Строитель распахнул ватник, достал из подмышки сложенную вчетверо карту Севера:

– Сначала – так. А потом посмотрим.

Карта разбухла от пота строителя и поэтому почти не шелестела, когда он её разворачивал.

Сигнал из провинции

На столе Симоненко зазвонил один из трёх телефонов.

Судя по длинным назойливым звонкам, вызывала междугородняя.

Симоненко поднял трубку:

– Восемьдесят девятый слушает.

– Товарищ полковник?

– Да.

– Здравия желаю, товарищ полковник, это капитан Дубцов говорит из Днепропетровска.

– Слушаю вас.

– Товарищ полковник, тут у нас… в общем, я вам доложить хотел… да вот не знаю, с чего начать…

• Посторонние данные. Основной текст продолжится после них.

/-- Settles O14: INIT is its handler, which ends normally after one ACK. -/
theorem initOpensTheCommandLoop : Obligations.InitOpensTheCommandLoop := by
  unfold Obligations.InitOpensTheCommandLoop
  intro s h
  change Host.Outcome.next (initHandler s).state = _
  rw [initHandler_eq h, Flow.state_stop]

/-- No command is fetched at `AWAIT_INIT` but by the INIT byte (R61). -/
theorem fetch_awaitInit_eq_none {s : State} {ev : RxEvent} {rest : List RxEvent} (hrx : s.rx = ev :: rest)
    (hev : ev ≠ .byte Const.initByte) : fetch .awaitInit s = none := by
  cases ev with
  | timeout => exact fetch_eq_none (by rw [hrx]; rfl) _
  | byte b =>
    have hb : b ≠ Const.initByte := fun e => hev (congrArg RxEvent.byte e)
    simp only [fetch, hrx, leadingBytes, decode, decodeInit, if_neg hb]

/-- Any event but the INIT byte is the error E8 there (R110). -/
theorem receive_awaitInit {s : State} {ev : RxEvent} (hcs : s.cs = .awaitInit) (hev : ev ≠ .byte Const.initByte) :
    receive ev s = takeError .initFailed s := by
  cases ev with
  | timeout => simp only [receive, receiveTimeout, hcs]
  | byte b =>
    have hb : b ≠ Const.initByte := fun e => hev (congrArg RxEvent.byte e)
    simp only [receive, receiveByte, hcs, if_neg hb]

/-- The error E8 has no reply and changes the control state only (R110, R134). -/
theorem takeError_initFailed (s : State) : takeError .initFailed s = .stop { s with cs := .initFailed } := takeError_silent rfl

/-- Settles O15: the step is the delivery that takes E8, and the state it leaves is final. -/
theorem anyOtherFirstEventFailsTheHandshake : Obligations.AnyOtherFirstEventFailsTheHandshake := by
  unfold Obligations.AnyOtherFirstEventFailsTheHandshake
  intro s ev rest hcs hrx hev
  have hstep : step s = .next { s with cs := .initFailed, rx := rest } := by
    rw [step_eq_stepAccept (p := .awaitInit) hcs, stepAccept, fetch_awaitInit_eq_none hrx hev, deliver_cons hrx,
      receive_awaitInit (s := { s with rx := rest }) hcs hev, takeError_initFailed, Flow.state_stop]
  obtain ⟨-, hfinal, -⟩ := terminalStatesAreFinal { s with cs := .initFailed, rx := rest }
  exact ⟨_, hstep, rfl, hfinal rfl⟩

/-! ## INIT's byte in the command loop (R119) -/

/-- A complement byte that is not `~op` is answered with one NACK, under `HDR_MISMATCH_NACKS = 1` (R74, R113). -/
theorem step_step_of_mismatch {s : State} {op cp : Byte} {rest : List RxEvent} (hcs : s.cs = .cmdOp)
    (hrx : s.rx = .byte op :: .byte cp :: rest) (hcp : cp ≠ complement op) (hsend : s.canSend 1 = true)
    (hone : s.cfg.hdrMismatchNacks = .one) :
    ∃ u, step s = .next u ∧ u = { s with cs := .cmdCp, cmd := some op, rx := .byte cp :: rest } ∧
      step u = .next { endCommand (s.sent [0x1F]) with rx := rest } := by
  have hreply : errorReply s.cfg .headerMismatch = [0x1F] := by simp only [errorReply, hone]
  rw [← hreply]
  exact step_step_of_refused (d := .headerMismatch op cp) hcs hrx (by simp [decode, decodeCommand, hcp])
    (fun t ho hc => by simp [headerStage, ho, hc, hcp]) (fun _ => rfl) (by rwa [hreply])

– Начните с начала, капитан.

– В общем, товарищ полковник, у нас вдоль маленьких домиков белых акация душно цветёт. И здесь недалеко, полчаса от Днепропетровска, село Жупаница, одна хорошая девочка Лида на улице Южной живёт.

– Так. Ну и что?

– Её золотые косицы, товарищ полковник, затянуты, будто жгуты. А по платью, по синему ситцу, как в поле, мелькают цветы.

– Так.

– Вот. Ну вовсе, представьте, неловко, что рыжий пройдоха Апрель бесшумной пыльцою веснушек засыпал ей утром постель.

– Это кто?

– Да еврей один, спекулянт, гнусная личность. Но дело не в нём. Я думаю, товарищ полковник, не зря с одобреньем весёлым соседи глядят из окна, когда на занятия в школу с портфелем проходит она. В оконном стекле отражаясь, товарищ полковник, по миру идёт не спеша хорошая девочка Лида…

– Да чем же она хороша? – Прижав трубку плечом к уху, полковник закрыл лежащее перед ним дело, стал завязывать тесёмки.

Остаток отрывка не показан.